We asked Peter and Juwels, the husband-and-wife duo of Pollen Arts, to tell us about the magic behind their candles and their 1975 Winnebago home.

terrain: Tell us more about yourselves and how Pollen Arts was born.

p&j:  Aloha! We’re Peter & Juwels - husband and wife, creative partners, and most of all, best friends. About three years ago, Juwels and I left our fancy top-story loft, sold off the bulk of our things, and moved into a 1975 Winnebago Chieftain. Pollen Arts was born in this Winnie - she’s the love child of our revolution of the now.

terrain: How did you stumble upon candle-making?

p: If I remember right, it was back in November on the day we found our message in a bottle … or rather, the bottle itself was the message…

One Sunday morning, at the end of a pleasant bike ride, Juwels and I were hopscotching from stone to stone across a local tide pool. I was hollering over to Juwels about the pocket of sea glass I’d found, and she was giggling back about the pool of hermit crabs she was watching. “Look at these little guys! It’s like a big city in there.” She mused what their bubbly underwater voices might be saying, ‘scuse me.’ … ‘pardon me.’ … ‘coming through.’” And it was in this tide pool where Juwels found what she calls her “gift from the mermaids”, a tiny antique bottle half buried in the sand.

It was that bottle which lit the flame of our new candle concept, and people have been aglow with excitement since we lifted the curtain.

terrain: What ingredients do you use in your candles?

p&j: We use 100% raw beeswax and buy from local beekeepers. Beeswax burns cleaner, brighter, and longer than any other wax on the planet. It ionizes the air, pulling dust particles and allergens out of circulation. It produces no black smoke, and the fresh scent from this golden wax is pure pollen, nectar and sweet honey.

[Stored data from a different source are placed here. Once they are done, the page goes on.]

/-- A qualified crossing corrects θ by half the difference and renews T60; in STEP6 the next commutation follows T60/2 later (R220, R222). -/
def Dev.qualified (d : Dev) (z : ZeroCross) : Dev :=
  let keep := 6 * d.fld Fld.SPN_CFG_POLE_PAIRS
  let l := (z.interval :: d.mot.spn.intervals).take keep
  let next := if d.spnState = spnStep6 then some (meanOf l / 2) else none
  let d := d.onSpn fun s => { s with intervals := l, t60 := meanOf l, theta := correctedAngle s.theta z, missed := 0, wrong := 0, commute := next }
  let r := d.speedOfT60 (meanOf l)
  d.measureSpeed 0 r.1 r.2 false

/-- ZERO_CROSSING (R217, R219, R220, R223). -/
def execZeroCrossing (z : ZeroCross) (s : State) : Host.Outcome State Fault Refusal :=
  s.on fun d =>
    let st := d.spnState
    let r := d.speedOfT60 z.interval
    if d.programGoverns then
      if !z.inWindow || d.blanked z then d
      else if z.polarity then (d.qualified z).stopCheck
      else
        let d := d.onSpn fun s => { s with wrong := s.wrong + 1 }
        d.when (2 ≤ d.mot.spn.wrong) Dev.syncLost
    else if st = spnKick then
      if z.inWindow && z.polarity && z.interval != 0 then
        let d := d.onSpn fun s => { s with intervals := [z.interval], t60 := z.interval, theta := correctedAngle s.theta z }
        let d := (d.measureSpeed 0 r.1 r.2 false).startDone spnStep6 (r.1 / r.2)
        d.onSpn fun s => { s with sector := kickState (d.fld Fld.SPN_PROBE_ANGLE), commute := some (z.interval / 2) }
      else d
    else if st = spnRevBrake then
      let d := d.measureSpeed 0 r.1 r.2 true
      d.when (r.1 < d.fld Fld.SPN_LIMIT_STOP_RPM * r.2) Dev.enterProbe
    else d.when d.mot.spn.short fun d => d.measureSpeed 0 r.1 r.2 false

/-- ZC_WINDOW_CLOSE: a missed window; the sixth in a row costs synchronisation (R221, R223). -/
def execZcWindowClose (s : State) : Host.Outcome State Fault Refusal :=
  s.on fun d =>
    if !d.programGoverns then d
    else
      let d := d.onSpn fun s => { s with missed := s.missed + 1, floated := 0 }
      d.when (6 ≤ d.mot.spn.missed) Dev.syncLost

/-! ## Stopping and bus protection (R210, R226 to R230, R459) -/

def execShortQuietTimeout (s : State) : Host.Outcome State Fault Refusal :=
  s.on fun d => if d.spnState = spnStopping && d.mot.spn.short then d.atRest.enterOff.stageOff else d

/-- The number of a phase. -/
def phaseIx : Phase → Nat
  | .u => 0
  | .v => 1
  | .w => 2

/-- The high pulse of a phase ends at once and for the rest of the half-period; how far it went is left open (R210). -/
def Dev.cutPulse (d : Dev) (k : Nat) : Dev :=
  let p := Tab.get noPulse d.mot.pulses k
  let r := d.freeBits 14
  let q := if d.mot.pwmTop then (p.1, r % (p.2 + 1)) else (r % (p.1 + 1), p.2)
  { d.drew with mot := { d.mot with pulses := Tab.set noPulse d.mot.pulses k q } }

/-- SPINDLE_OVERCURRENT: the high pulse of a phase ends for the half-period; every event counts, which no register shows (log 166), and is posted
once in 1 ms (R210, R247). -/
def execSpindleOvercurrent (ph : Phase) (s : State) : Host.Outcome State Fault Refusal :=
  s.on fun d =>
    let d := d.putBit Fld.MOT_STATUS_OC true
    let first := match d.mot.spn.ocLast with
      | some t => t + 1000 ≤ d.locus.micros
      | none => true
    let d := (d.cutPulse (phaseIx ph)).onSpn fun s => { s with
      cut := setMember s.cut (phaseIx ph) true, overcurrents := s.overcurrents + 1 }
    d.when first fun d => (d.onSpn fun s => { s with ocLast := some d.locus.micros }).spnEvent 0x583

/-- CHOPPER_THRESHOLD: the chopper follows the BRK_ON and BRK_OFF levels (R227). -/
def execChopperThreshold (above : Bool) (s : State) : Host.Outcome State Fault Refusal :=
  s.on fun d => d.onSpn fun s => { s with chopper := above, busLow := !above }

terrain: What are your biggest influences?

p: As we immerse ourselves in golden blocks of beeswax, and our home smells of honey and pollen, we sometimes feel like we’re bees in a hive. We have great veneration for these fascinating creatures. They do their merry work dusk till dawn with no drain on the environment.

In fact, if it wasn’t for the bees playing cupid between male and female flowering plants, many fruits and vegetables would never reach your plate. These little buzzers cross pollinate 1/3 of our food - that’s one out of every three bites.

But it’s not just the bee’s work ethic and sustainability that we’re influenced by, it’s also the trouble they’ve found themselves in and the help they desperately need. Bees by the millions have been vanishing from the hive without a trace, and researchers are struggling to find out why. There’s a great new documentary called “Vanishing of the Bees” which sheds some light on Colony Collapse Disorder. Juwels and I attended the Hollywood screening, and as the film unravels the plight of the bee and their keepers, we learned that chemical pesticides from conventional food are prime suspects in the demise of our beloved bees. We can all help by supporting clean organic produce, and investing in renewable beeswax over harmful alternatives.